Oro- and Nasopharyngeal Papillomas with Squamous and Respiratory Features: A Case Series of Schneiderian-Like Papillomas of the Pharynx

Emad I Ababneh; Akeesha A Shah

doi:10.1007/s12105-021-01389-3

. 2021 Oct 25;16(2):486–493. doi: 10.1007/s12105-021-01389-3

Oro- and Nasopharyngeal Papillomas with Squamous and Respiratory Features: A Case Series of Schneiderian-Like Papillomas of the Pharynx

Emad I Ababneh ^1,^✉, Akeesha A Shah ¹

PMCID: PMC9187839 PMID: 34694538

Abstract

There is limited literature detailing the histology of pharyngeal papillomas. Herein, we report our experience with papillomas occurring in the oro-and nasopharynx that have both squamous and respiratory features akin to the sinonasal Schneiderian papilloma. We retrospectively reviewed pharyngeal papillomas that were composed of both squamous and respiratory epithelium received at our institution between 2010 and 2020. Cases of sinonasal papillomas directly extending into the pharynx were excluded. Immunohistochemistry for p16 as well as RNA in situ hybridization to evaluate for 6 low-risk and 18 high-risk HPV genotypes were performed on all cases. Thirteen cases were included. Mean age was 61 with 12 males and 1 female. While often incidentally found, presenting symptoms included globus sensation, hemoptysis, and hoarseness of voice. Histologically, all tumors consisted of squamous and respiratory epithelium with neutrophilic infiltrates arranged in an exophytic/papillary architecture that was reminiscent of the exophytic type of Schneiderian papilloma.
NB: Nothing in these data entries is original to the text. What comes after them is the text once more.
-- ==== Sys2Proof/Machine/Preempt.lean ====
section
/-!
DEFINITION. Pre-emption (R389 to R393): SAVE in its two phases and RESUME. The image layout is opaque, so a saved team, its
engine commands and its side-log entries are kept as they are, off the cores; the bytes written to the save area are free values.
-/

namespace Sys2Proof.Machine

/-- Whether a request is of an instruction that closes a region: an atomic with a result, or `ld.fwc` (Table 20.3). -/
def Req.closing (r : Req) : Bool :=
  r.clear || (match r.op with | .atom _ _ _ ret => ret | .cas => true | _ => false)

/-- Whether a group waits for the acknowledgement of a `tok.rel` (R393). -/
def State.releasing (s : State) (team grp : Nat) (gr : Group) : Bool :=
  s.tokenOps.any (fun o => o.release && o.team == team && o.grp == grp) ||
    (gr.held.isSome && (match gr.hold with | some (.answered _) => true | _ => false))

/-- A group dropped to its restart points (R390, R392): what it waits for is forgotten, and every thread that has not exited
stands at its restart point with the %meet of its snapshot. A partly performed instruction is kept with its remaining lanes
(R391), and a `trap` or `brk` that the module kernel has not answered is kept where it stands (R393): `skip` says that there is
one, and `recs` are the records that still hold the group. -/
def Team.dropGroup (tm : Team) (g : Nat) (skip : Bool) (recs : List Nat) : Team :=
  let gr := tm.group g
  let part : Bool := gr.held.isSome && gr.partInstr.isSome && gr.partCloses
  let partMask : BitVec 64 := match gr.held with | some is => if part then is.mask else 0 | none => 0
  let stays (l : Nat) (x : Thread) : Bool :=
    partMask.getLsbD l || (skip && !x.held && x.pc == gr.frame.epc)
  let tm := tm.updLanes g (fun l x =>
    if x.exited then x
    else if stays l x then { x with waiting := none }
    else { x with pc := x.restart, meet := x.restartMeet, waiting := none, held := x.held && gr.inh })
  let tm := tm.updGroup g (fun gr =>
    { gr with
      parked := false, loads := 0, faults := recs, pend := gr.pend.filter (·.closes), pendRegs := [],
      hold := (match gr.hold with | some .finish => some .finish | _ => none)
      held := if part then gr.held else none
      lanesDone := if part then gr.lanesDone else 0
      laneSnaps := if part then gr.laneSnaps else []
      partInstr := if part then gr.partInstr else none
      partSaved := part
      lcount := if part then gr.lcount else gr.snapLcount
      repidx := if part then gr.repidx else gr.snapRepidx
      repMask := if part then gr.repMask else gr.snapRepMask })
  tm.settle g

/-- The records that go on holding a dropped group (R393): those of unanswered `trap` and `brk` words (`true`), those of other traps
that went to the module kernel, and those of lanes of a partly performed instruction. The access of a memory fault is redone instead. -/
def State.keptRecords (s : State) (gr : Group) : Bool × List Nat :=
  let what (rid : Nat) : Option FaultFor := (look s.faultQ rid).map (·.what)
  let lane (w : Option FaultFor) : Bool :=
    match w with
    | some (.req i l) => s.reqs.any (fun r => r.instr == i && r.lane == l && r.closing)
    | _ => false
  let trap (rid : Nat) : Bool :=
    match look s.faultQ rid with
    | some r => r.what == .skip || (r.what == .retry && decide (bits r.info 63 56 < 0x20))
    | none => false
  (gr.faults.any (fun rid => what rid == some .skip), gr.faults.filter (fun rid => trap rid || lane (what rid)))

/-- A team dropped, but for the groups that wait for the acknowledgement of a `tok.rel` (R390, R393). -/
def State.dropTeam (s : State) (id : Nat) (tm : Team) : State :=
  let tm' := (List.range tm.groups.length).foldl (fun (tm : Team) g =>
    let gr := tm.group g
    if s.releasing id g gr then tm else tm.dropGroup g (s.keptRecords gr).1 (s.keptRecords gr).2) tm
  s.setTeam id tm'

/-- Every group of a context dropped: the results of instructions that close no region are discarded, late ones too (R390). -/
def State.dropCtx (s : State) (ctx : Nat) : State :=
  let mine := s.teams.filter (fun t => t.2.ctx == ctx && !t.2.saved)
  let s := mine.foldl (fun (s : State) t => s.dropTeam t.1 t.2) s
  let kept (o : TokenOp) : Bool := o.release || !mine.any (fun t => t.1 == o.team)
  { s with
    reqs := (s.reqs.filter (fun r => r.ctx != ctx || r.isStore || r.closing)).map (fun (r : Req) =>
      if r.ctx = ctx then { r with counts := false } else r)
    tokenOps := s.tokenOps.filter kept }

/-- Whether a result of a closing instruction of a group has not returned (R390). -/
def State.owes (s : State) (team g : Nat) (gr : Group) : Bool :=
  s.reqs.any (fun r => r.team == team && r.grp == g && r.closing && !r.isStore) || gr.pend.any (·.closes)

/-- Whether every group of a context counts as dropped (R390). -/
def State.dropped (s : State) (ctx : Nat) : Bool :=
  s.teams.all (fun t =>
    t.2.ctx != ctx || t.2.saved ||
      (List.range t.2.groups.length).all (fun g =>
        let gr := t.2.group g
        !s.releasing t.1 g gr && (!s.owes t.1 g gr || gr.hold == some .finish || gr.held.isSome)))

/-- STOPPED (Table 20.4): the context of the SAVE in progress has stopped. Engine commands stop at once: each of their pieces is
one step. -/
def State.stopped (s : State) : Bool :=
  match s.preempt with
  | some (1, ctx) => (s.ctx ctx).res == .writing || ((s.ctx ctx).res == .stopping && s.dropped ctx)
  | _ => false

/-- Cores of a context's core mask (R374). -/
def maskCores (m : BitVec 192) : Nat := ((List.range Config.cores).filter (fun c => m.getLsbD c)).length

/-- BASE and LEN of SAVEAREA (Table 20.4), in bytes. -/
def saveBase (v : DWord) : Nat := bits v 63 34 * 2 ^ 21
def saveLen (v : DWord) : Nat := bits v 33 18 * 2 ^ 21

/-- Whether a save area lies below the top of main memory (Table 20.4). -/
def saveBaseOk (v : DWord) : Bool := decide (saveBase v < Config.carveOut)

/-- A command refused: its ERR, and nothing else changes (R389). -/
def State.preemptFails (s : State) (e : Nat) : State := { s with preemptErr := e }

/-- SAVE of a context begins (R389, R390): placement and issue stop, the groups are dropped, and the engine commands stop at
their next boundary. -/
def State.saveBegins (s : State) (ctx : Nat) : State :=
  let s := s.updCtx ctx (fun c => { c with res := .stopping, saveAt := s.time })
  let s : State := { s with
    preempt := some (1, ctx), preemptErr := 0
    copies := s.copies.map (fun (c : Nat × CopyCmd) => if c.2.ctx = ctx then (c.1, { c.2 with saved := true }) else c)
    mats := s.mats.map (fun (c : Nat × MatCmd) => if c.2.ctx = ctx then (c.1, { c.2 with saved := true }) else c) }
  s.dropCtx ctx

/-- PREEMPT_SAVE: a write of PREEMPT with OP 1. It is ignored while a command is in progress (R389). -/
def execPreemptSave (ctx : Nat) (s : State) : Out :=
  let c := s.ctx ctx
  if s.preempt.isSome then .next s
  else if ctx = 0 || decide (64 ≤ ctx) || !c.created || c.res != .running then .next (s.preemptFails 2)
  else if decide (saveLen c.savearea < 3 * 2 ^ 20 * maskCores c.cmask + 2 * 2 ^ 20) then .next (s.preemptFails 1)
  else .next (s.saveBegins ctx)

/-- SAVE_RESULT_TIMEOUT: 10 µs after the save began, an instruction whose result has not returned is partly performed (R390,
R391). -/
def execSaveResultTimeout (team grp : Nat) (s : State) : Out :=
  match s.team? team with
  | none => .next s
  | some tm =>
    let c := s.ctx tm.ctx
    if c.res == .stopping && !tm.saved && s.owes team grp (tm.group grp) && !s.releasing team grp (tm.group grp) &&
        decide (c.saveAt.toNat + 10000 ≤ s.time.toNat) then
      .next (s.updGroup team grp (fun gr => if gr.held.isSome then gr else { gr with hold := some .finish }))
    else .next s

/-- The side-log entries of a context, and its stores that were refused and wait for the log with what waits behind them, go into the image
in sequence order (R114, R127, R390). -/
def State.imageLog (s : State) (ctx : Nat) : State :=
  let logged := s.cores.flatMap (fun c => (c.2.slog.filter (fun e => e.ctx == ctx)).map (fun e => (c.1, e)))
  let heads := s.reqs.filter (fun r => r.ctx == ctx && r.isStore && (match r.state with | .refused _ => true | _ => false))
  let late := s.reqs.filterMap (fun r =>
    match heads.find? (fun h => decide (h.instr ≤ r.instr) && r.follows h) with
    | some h => if r.ctx = ctx then some (r, s.entryOf (match h.state with | .refused c => c | _ => 0) r) else none
    | none => none)
  let s : State := { s with
    cores := s.cores.map (fun c => (c.1, { c.2 with slog := c.2.slog.filter (fun e => e.ctx != ctx) }))
    reqs := s.reqs.filter (fun r => !late.any (fun x => x.1 == r)), nextInstr := s.nextInstr + 1 }
  let late := late.map (fun x => (x.1.core, x.2))
  s.updCtx ctx (fun c => { c with image := { slog := c.image.slog ++ logged ++ late } })

/-- The cores that hold a team. -/
def Team.cores (tm : Team) : List Nat := if tm.tandem then [tm.core, tm.core + 1] else [tm.core]

/-- The cores whose share of a context's image is to be written. -/
def State.shareOf (s : State) (ctx : Nat) : List Nat :=
  ((s.teams.filter (fun t => t.2.ctx == ctx && !t.2.saved)).flatMap (fun t => t.2.cores)).eraseDups

/-- A share of a context's image written to its save area: which bytes, within the area, is free (R389, R390, Table 20.5; DESIGN CHOICE,
log entry 55). -/
def State.writeImage (s : State) (ctx : Nat) : State :=
  let v := (s.ctx ctx).savearea
  let xs := (Config.saveImage s.fresh).filter (fun x => decide (x.1 < saveLen v / 32))
  let s := xs.foldl (fun (s : State) x => s.wr (saveBase v + 32 * x.1) 32 x.2) s
  { s with fresh := s.fresh + 1, poison := s.poison.filter (fun p => !xs.any (fun x => saveBase v / 32 + x.1 == p)) }

/-- The whole image is written: the side log is freed and the SAVE is done (R390). -/
def State.saveEnds (s : State) (ctx : Nat) : State :=
  ({ (s.imageLog ctx) with preempt := none } : State).updCtx ctx (fun c => { c with res := .saved, share := [] })

/-- SAVE_IMAGE_WRITTEN: a core's share of the image is written, and what the context held there is free (R390). The first one
comes after the context has stopped. -/
def execSaveImageWritten (core : Nat) (s : State) : Out :=
  match s.preempt with
  | some (1, ctx) =>
    let s := if (s.ctx ctx).res == .stopping then s.dropCtx ctx else s
    if !s.stopped then .next s
    else
      let share := if (s.ctx ctx).res == .stopping then s.shareOf ctx else (s.ctx ctx).share
      let share := share.erase core
      let s := s.writeImage ctx
      let s := s.updCtx ctx (fun c => { c with res := .writing, share := share })
      let s : State := { s with
        teams := s.teams.map (fun (t : Nat × Team) =>
          if t.2.ctx = ctx && t.2.cores.all (fun k => !share.contains k) then (t.1, { t.2 with saved := true }) else t) }
      .next (if share.isEmpty then s.saveEnds ctx else s)
  | _ => .next s

/-- PREEMPT_RESUME: a write of PREEMPT with OP 2: the saved teams may be placed again (R392). -/
def execPreemptResume (ctx : Nat) (s : State) : Out :=
  if s.preempt.isSome then .next s
  else if decide (64 ≤ ctx) || (s.ctx ctx).res != .saved then .next (s.preemptFails 2)
  else
    let s : State := { s with preempt := some (2, ctx), preemptErr := 0 }
    let s := s.updCtx ctx (fun c => { c with res := .resuming })
    .next (((s.retryLanes ctx).reinsert ctx).resumeEnds ctx)

/-- PREEMPT as read (Table 20.4). -/
def State.preemptReg (s : State) : DWord :=
  BitVec.ofNat 64 ((if s.preempt.isNone then 2 ^ 63 else 0) + s.preemptErr % 8 * 2 ^ 58 + (if s.stopped then 2 ^ 57 else 0))

end Sys2Proof.Machine
end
Immunohistochemistry for p16 was negative in all papillomas. 85% were positive for low-risk human papillomavirus (HPV) subtypes and all were negative for high-risk HPV subtypes. A well-differentiated, invasive squamous cell carcinoma was associated with two of the cases. Papillomas with squamous and respiratory features similar to the sinonasal exophytic Schneiderian papilloma can arise in the oro- and nasopharynx and like their sinonasal counterparts show an association with HPV. While many in this series were benign, they can be harbingers for invasive squamous cell carcinoma.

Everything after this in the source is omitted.